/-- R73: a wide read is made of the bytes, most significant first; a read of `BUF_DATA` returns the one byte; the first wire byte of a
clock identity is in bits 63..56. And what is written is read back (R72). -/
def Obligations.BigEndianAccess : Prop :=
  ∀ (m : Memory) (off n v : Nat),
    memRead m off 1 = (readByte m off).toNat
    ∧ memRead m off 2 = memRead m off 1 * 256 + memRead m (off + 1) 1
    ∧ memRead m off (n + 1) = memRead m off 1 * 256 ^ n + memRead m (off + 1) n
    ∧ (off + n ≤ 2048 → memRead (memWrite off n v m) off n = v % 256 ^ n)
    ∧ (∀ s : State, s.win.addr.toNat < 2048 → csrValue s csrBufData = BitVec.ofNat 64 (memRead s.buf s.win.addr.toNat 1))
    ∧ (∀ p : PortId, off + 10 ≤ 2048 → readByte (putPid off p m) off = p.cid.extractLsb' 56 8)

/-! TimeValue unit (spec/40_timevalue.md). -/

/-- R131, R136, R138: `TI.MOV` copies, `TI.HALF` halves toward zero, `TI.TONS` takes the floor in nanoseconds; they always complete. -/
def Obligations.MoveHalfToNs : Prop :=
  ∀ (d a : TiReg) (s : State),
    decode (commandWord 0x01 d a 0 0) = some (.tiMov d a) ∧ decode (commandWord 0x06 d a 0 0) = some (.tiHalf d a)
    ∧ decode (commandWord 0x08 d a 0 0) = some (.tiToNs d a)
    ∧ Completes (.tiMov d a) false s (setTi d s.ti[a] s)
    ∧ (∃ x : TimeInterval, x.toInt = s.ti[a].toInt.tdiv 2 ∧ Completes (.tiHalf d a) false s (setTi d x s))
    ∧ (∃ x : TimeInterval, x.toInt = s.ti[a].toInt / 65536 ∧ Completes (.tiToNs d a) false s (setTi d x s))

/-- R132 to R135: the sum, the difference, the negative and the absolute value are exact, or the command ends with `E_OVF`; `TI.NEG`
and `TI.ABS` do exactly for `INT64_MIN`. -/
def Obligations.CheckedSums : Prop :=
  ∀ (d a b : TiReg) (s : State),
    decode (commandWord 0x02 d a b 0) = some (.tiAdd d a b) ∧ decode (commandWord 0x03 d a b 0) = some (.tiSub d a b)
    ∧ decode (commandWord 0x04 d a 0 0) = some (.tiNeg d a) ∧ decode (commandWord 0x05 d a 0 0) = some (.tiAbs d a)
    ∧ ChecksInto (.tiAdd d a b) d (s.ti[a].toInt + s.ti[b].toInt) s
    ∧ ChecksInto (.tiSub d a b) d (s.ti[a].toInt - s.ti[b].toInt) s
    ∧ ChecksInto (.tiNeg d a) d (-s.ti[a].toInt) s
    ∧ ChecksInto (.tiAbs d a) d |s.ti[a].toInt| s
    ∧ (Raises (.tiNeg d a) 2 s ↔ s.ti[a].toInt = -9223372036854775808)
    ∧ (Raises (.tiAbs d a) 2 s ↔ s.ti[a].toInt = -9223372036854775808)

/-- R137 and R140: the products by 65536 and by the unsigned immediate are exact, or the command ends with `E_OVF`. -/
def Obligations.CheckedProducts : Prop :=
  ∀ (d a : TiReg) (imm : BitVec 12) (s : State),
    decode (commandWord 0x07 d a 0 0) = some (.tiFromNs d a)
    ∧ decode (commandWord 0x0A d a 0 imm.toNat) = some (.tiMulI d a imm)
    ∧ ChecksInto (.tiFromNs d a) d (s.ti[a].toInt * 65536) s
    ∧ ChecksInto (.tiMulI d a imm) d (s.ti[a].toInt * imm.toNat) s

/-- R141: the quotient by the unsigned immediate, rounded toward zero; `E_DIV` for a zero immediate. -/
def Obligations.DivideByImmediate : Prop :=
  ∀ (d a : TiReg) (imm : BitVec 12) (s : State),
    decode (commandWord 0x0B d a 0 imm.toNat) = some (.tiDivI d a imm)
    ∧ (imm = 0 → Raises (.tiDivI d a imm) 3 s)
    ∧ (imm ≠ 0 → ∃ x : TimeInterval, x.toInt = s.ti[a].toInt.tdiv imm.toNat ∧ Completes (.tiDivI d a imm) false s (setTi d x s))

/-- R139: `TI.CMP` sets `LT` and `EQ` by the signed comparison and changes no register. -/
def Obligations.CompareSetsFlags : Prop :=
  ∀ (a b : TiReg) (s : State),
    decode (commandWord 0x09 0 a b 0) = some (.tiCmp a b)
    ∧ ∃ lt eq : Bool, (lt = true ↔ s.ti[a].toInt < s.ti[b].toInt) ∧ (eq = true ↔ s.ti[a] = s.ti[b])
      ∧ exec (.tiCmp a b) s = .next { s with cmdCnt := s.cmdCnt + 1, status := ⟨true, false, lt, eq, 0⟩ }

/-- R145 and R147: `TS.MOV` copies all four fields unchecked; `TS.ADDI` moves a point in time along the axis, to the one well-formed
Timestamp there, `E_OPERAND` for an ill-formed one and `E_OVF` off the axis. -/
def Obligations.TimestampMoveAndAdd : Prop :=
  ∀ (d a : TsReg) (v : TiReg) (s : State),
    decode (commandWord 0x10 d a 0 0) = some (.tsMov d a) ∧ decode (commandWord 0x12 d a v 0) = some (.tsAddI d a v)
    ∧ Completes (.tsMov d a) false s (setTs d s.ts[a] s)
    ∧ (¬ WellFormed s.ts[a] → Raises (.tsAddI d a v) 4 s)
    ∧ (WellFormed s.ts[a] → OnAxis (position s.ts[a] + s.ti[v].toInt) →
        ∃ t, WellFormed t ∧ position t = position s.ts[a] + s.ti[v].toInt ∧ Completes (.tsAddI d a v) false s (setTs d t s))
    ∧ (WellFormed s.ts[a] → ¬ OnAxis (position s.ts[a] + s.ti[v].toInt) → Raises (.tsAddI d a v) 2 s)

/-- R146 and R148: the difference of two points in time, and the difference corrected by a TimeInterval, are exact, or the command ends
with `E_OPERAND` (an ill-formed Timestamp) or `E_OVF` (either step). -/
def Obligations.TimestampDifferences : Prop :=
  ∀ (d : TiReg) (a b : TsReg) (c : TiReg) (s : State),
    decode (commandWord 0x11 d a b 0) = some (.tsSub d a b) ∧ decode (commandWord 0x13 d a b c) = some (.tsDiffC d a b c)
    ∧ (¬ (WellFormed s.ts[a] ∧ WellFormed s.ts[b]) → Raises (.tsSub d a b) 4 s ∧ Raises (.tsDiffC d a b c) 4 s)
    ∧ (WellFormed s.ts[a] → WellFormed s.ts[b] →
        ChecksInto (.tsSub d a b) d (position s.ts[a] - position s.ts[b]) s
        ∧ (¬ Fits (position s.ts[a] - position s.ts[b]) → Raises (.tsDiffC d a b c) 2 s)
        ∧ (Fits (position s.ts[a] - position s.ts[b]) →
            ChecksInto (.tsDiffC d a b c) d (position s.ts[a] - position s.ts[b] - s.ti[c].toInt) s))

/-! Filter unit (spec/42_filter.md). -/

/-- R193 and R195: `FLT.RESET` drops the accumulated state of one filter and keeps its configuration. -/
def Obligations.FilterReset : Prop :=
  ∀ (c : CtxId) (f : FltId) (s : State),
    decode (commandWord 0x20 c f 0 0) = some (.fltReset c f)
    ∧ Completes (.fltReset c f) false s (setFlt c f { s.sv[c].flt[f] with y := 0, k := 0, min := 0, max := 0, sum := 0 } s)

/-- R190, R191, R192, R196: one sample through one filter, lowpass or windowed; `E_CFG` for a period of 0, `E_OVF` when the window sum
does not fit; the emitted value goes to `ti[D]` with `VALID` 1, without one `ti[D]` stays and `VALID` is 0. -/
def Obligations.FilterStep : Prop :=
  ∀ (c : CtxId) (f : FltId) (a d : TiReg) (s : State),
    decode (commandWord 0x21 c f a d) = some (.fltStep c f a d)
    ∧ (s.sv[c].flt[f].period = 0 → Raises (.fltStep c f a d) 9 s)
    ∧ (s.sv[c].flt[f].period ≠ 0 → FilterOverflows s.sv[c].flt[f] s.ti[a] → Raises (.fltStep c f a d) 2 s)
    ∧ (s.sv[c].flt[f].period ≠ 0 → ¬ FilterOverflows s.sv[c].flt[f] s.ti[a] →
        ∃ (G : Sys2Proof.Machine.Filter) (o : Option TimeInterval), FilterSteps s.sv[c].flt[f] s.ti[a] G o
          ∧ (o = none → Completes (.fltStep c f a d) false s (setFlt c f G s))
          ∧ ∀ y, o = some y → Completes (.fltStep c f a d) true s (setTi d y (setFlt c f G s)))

...

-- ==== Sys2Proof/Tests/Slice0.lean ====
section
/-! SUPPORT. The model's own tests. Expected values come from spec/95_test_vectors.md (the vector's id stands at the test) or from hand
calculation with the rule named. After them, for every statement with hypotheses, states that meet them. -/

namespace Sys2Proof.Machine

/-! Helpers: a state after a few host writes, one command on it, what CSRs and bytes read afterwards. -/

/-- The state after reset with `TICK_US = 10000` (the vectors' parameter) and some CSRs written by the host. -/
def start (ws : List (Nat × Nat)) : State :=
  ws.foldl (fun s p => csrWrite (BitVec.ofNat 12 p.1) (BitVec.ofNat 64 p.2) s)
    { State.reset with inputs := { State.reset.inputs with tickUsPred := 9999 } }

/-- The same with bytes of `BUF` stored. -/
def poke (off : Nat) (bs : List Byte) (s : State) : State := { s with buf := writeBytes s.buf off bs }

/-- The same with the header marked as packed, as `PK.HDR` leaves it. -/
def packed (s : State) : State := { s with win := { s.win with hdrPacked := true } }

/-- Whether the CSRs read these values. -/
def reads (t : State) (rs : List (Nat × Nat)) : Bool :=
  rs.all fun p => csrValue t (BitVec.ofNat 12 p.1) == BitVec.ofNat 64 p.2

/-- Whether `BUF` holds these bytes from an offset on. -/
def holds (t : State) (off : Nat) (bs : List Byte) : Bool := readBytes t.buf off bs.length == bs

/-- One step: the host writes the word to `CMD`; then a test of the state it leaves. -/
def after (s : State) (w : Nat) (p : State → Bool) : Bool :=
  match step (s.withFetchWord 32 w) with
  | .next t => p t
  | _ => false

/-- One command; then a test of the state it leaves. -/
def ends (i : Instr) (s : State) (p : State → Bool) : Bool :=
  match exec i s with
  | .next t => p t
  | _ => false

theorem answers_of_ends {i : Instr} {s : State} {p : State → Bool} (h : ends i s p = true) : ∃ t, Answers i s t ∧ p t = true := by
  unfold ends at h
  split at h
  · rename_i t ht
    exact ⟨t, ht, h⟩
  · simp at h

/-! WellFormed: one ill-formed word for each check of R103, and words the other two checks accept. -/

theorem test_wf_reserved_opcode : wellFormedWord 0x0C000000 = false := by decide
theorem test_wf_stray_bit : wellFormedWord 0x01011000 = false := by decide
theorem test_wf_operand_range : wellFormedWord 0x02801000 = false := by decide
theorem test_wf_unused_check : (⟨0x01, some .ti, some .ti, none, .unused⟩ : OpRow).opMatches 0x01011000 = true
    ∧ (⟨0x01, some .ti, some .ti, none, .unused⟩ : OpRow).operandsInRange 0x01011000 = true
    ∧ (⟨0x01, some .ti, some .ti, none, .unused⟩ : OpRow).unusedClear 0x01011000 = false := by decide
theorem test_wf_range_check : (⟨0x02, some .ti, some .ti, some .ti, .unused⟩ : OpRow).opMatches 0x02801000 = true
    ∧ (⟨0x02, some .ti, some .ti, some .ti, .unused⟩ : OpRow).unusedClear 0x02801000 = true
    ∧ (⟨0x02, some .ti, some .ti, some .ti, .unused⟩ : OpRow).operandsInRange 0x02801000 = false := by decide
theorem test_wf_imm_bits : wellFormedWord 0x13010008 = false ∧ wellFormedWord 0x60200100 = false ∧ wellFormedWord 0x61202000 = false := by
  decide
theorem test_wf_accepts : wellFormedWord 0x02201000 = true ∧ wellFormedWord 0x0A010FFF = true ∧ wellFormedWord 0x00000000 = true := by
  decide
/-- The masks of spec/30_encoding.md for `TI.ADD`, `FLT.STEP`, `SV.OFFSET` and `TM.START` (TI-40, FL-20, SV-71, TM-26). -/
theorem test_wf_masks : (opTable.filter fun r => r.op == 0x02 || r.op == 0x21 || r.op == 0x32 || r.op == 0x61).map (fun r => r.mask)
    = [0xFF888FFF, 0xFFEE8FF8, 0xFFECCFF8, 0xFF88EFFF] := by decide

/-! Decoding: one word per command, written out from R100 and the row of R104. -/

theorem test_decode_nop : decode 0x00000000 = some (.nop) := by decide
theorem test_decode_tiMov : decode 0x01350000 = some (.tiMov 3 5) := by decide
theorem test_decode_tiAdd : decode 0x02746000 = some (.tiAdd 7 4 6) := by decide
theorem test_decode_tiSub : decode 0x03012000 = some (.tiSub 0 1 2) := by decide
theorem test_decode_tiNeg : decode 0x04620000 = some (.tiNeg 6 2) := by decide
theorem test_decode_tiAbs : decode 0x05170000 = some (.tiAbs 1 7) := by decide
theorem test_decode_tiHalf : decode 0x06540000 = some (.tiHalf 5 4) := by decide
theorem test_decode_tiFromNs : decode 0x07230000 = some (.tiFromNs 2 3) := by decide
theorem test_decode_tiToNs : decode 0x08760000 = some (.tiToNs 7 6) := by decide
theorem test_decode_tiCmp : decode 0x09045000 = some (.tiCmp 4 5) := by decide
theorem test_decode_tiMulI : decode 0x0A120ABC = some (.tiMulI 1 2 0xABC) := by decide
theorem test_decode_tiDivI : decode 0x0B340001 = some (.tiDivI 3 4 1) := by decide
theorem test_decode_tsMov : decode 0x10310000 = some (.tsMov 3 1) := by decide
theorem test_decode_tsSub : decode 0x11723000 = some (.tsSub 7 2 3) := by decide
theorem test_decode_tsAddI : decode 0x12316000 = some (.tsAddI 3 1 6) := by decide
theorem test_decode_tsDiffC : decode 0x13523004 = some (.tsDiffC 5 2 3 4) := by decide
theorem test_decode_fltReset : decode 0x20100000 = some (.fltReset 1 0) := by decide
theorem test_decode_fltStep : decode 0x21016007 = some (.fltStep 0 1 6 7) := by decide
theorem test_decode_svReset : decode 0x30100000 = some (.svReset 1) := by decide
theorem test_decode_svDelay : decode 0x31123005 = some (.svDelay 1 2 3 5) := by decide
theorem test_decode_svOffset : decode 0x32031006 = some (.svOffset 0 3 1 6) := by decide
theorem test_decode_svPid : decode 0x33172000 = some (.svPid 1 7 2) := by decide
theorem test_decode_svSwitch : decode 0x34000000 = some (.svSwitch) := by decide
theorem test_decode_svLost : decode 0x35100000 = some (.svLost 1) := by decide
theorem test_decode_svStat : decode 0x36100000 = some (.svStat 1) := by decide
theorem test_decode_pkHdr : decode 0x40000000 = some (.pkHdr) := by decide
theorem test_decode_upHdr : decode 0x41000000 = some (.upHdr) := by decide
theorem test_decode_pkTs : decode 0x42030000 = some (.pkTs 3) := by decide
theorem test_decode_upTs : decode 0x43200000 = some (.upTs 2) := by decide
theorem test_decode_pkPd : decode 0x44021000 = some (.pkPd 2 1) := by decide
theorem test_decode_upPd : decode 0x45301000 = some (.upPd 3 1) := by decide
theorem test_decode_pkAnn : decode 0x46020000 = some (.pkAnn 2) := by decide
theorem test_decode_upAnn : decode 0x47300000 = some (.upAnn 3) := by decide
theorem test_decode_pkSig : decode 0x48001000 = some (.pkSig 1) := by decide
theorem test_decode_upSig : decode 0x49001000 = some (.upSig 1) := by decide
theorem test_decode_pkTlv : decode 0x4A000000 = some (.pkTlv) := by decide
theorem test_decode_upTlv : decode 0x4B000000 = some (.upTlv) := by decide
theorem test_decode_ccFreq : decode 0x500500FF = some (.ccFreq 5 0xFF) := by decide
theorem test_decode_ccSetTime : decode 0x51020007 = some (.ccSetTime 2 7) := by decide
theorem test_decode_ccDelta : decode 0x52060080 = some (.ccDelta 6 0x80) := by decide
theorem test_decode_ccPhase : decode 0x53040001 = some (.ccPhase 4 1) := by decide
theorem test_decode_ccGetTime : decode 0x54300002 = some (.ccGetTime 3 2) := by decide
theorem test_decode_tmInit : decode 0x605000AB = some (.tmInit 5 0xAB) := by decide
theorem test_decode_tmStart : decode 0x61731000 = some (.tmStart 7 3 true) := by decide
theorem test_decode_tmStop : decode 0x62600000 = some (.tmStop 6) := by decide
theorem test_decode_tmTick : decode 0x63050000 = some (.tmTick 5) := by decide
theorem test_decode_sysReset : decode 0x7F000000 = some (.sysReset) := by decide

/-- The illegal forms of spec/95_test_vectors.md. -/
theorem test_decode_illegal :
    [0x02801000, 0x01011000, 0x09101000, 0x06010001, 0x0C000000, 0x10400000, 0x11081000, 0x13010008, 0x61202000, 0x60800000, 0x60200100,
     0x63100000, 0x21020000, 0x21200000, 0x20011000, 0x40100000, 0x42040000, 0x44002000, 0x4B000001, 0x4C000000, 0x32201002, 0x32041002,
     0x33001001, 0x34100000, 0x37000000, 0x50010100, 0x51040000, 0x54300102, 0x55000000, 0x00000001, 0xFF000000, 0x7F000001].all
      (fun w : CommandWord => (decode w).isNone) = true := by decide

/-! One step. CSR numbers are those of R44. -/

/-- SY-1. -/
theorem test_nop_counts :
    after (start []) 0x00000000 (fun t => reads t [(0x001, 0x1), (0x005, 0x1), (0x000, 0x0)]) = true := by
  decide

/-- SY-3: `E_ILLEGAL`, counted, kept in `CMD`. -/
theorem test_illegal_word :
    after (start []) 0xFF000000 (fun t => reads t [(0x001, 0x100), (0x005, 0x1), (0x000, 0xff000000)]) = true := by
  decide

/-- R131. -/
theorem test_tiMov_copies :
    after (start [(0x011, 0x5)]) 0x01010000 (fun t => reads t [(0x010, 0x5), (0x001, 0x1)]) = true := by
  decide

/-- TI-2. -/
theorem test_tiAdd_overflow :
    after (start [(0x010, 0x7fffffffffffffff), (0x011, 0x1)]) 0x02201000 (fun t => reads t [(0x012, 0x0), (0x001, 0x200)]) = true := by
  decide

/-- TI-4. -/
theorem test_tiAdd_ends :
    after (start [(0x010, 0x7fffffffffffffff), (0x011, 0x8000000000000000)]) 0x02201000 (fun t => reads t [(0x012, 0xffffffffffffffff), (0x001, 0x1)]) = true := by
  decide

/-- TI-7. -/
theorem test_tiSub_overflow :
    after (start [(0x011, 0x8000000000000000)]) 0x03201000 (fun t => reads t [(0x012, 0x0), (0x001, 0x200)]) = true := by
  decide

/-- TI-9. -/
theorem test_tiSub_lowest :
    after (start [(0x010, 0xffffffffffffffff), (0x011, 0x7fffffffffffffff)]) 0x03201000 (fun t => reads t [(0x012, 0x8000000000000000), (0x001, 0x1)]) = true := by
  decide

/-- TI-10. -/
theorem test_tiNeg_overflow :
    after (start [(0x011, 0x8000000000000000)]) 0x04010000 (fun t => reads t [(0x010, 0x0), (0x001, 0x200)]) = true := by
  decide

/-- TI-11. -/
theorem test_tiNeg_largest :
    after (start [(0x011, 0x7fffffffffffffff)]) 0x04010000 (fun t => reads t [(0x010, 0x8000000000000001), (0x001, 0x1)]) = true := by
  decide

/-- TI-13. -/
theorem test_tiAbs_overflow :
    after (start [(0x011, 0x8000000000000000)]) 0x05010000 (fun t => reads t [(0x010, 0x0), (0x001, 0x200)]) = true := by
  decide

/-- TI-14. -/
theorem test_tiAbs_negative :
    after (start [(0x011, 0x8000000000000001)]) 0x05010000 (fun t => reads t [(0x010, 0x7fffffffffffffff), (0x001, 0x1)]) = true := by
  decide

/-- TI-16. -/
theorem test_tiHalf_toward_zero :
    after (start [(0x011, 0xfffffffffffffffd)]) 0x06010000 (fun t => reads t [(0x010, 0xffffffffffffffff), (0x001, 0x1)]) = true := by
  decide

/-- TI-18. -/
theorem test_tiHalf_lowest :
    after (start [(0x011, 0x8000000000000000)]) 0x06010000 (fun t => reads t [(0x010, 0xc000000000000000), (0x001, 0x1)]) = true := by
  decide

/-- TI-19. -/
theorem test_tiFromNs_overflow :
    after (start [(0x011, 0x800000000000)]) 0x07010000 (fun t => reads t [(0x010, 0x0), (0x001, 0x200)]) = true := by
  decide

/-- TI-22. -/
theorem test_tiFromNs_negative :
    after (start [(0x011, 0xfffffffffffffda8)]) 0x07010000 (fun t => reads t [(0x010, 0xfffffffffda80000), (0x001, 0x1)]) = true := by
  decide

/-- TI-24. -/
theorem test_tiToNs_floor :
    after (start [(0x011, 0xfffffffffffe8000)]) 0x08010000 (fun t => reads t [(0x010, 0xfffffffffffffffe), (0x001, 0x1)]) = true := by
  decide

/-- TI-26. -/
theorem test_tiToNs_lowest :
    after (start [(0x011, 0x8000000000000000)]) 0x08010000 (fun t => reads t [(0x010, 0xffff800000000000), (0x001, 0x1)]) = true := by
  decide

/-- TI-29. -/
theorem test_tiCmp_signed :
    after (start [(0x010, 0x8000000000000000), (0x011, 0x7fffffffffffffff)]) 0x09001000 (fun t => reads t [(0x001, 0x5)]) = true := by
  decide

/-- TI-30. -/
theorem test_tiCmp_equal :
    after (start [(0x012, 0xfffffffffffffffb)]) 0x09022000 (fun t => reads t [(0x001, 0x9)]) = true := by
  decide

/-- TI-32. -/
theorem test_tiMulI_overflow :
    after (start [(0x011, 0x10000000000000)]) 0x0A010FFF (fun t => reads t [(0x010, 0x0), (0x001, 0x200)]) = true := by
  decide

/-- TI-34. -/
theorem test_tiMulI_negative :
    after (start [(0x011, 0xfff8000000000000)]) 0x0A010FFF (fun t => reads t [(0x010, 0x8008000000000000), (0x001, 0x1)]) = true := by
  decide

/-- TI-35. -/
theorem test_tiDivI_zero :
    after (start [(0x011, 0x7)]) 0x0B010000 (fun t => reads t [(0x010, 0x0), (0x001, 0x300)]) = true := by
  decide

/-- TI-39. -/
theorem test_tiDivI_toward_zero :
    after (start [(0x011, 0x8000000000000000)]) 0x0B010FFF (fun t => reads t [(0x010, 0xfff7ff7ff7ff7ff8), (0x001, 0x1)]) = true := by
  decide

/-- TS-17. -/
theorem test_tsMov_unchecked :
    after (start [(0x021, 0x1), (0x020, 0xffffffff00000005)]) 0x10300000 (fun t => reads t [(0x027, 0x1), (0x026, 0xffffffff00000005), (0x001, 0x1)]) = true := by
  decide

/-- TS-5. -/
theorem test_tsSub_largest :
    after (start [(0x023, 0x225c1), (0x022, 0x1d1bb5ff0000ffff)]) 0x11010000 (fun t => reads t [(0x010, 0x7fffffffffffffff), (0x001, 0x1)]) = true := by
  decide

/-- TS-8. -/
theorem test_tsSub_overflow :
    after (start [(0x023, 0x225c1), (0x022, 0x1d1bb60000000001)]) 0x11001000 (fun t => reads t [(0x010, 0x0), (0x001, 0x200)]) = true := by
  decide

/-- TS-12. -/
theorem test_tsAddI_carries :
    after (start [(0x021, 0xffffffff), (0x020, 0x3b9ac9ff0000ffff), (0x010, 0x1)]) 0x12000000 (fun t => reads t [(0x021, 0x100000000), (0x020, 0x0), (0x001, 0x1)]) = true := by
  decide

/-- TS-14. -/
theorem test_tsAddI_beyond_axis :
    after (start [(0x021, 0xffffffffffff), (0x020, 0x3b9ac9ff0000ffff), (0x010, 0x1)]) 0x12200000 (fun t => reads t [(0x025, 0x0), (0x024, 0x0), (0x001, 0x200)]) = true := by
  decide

**Assignment:** Pull every line containing "ofNat" out of the entries.

**Task response:**
    ∧ (∀ s : State, s.win.addr.toNat < 2048 → csrValue s csrBufData = BitVec.ofNat 64 (memRead s.buf s.win.addr.toNat 1))
  ws.foldl (fun s p => csrWrite (BitVec.ofNat 12 p.1) (BitVec.ofNat 64 p.2) s)
  rs.all fun p => csrValue t (BitVec.ofNat 12 p.1) == BitVec.ofNat 64 p.2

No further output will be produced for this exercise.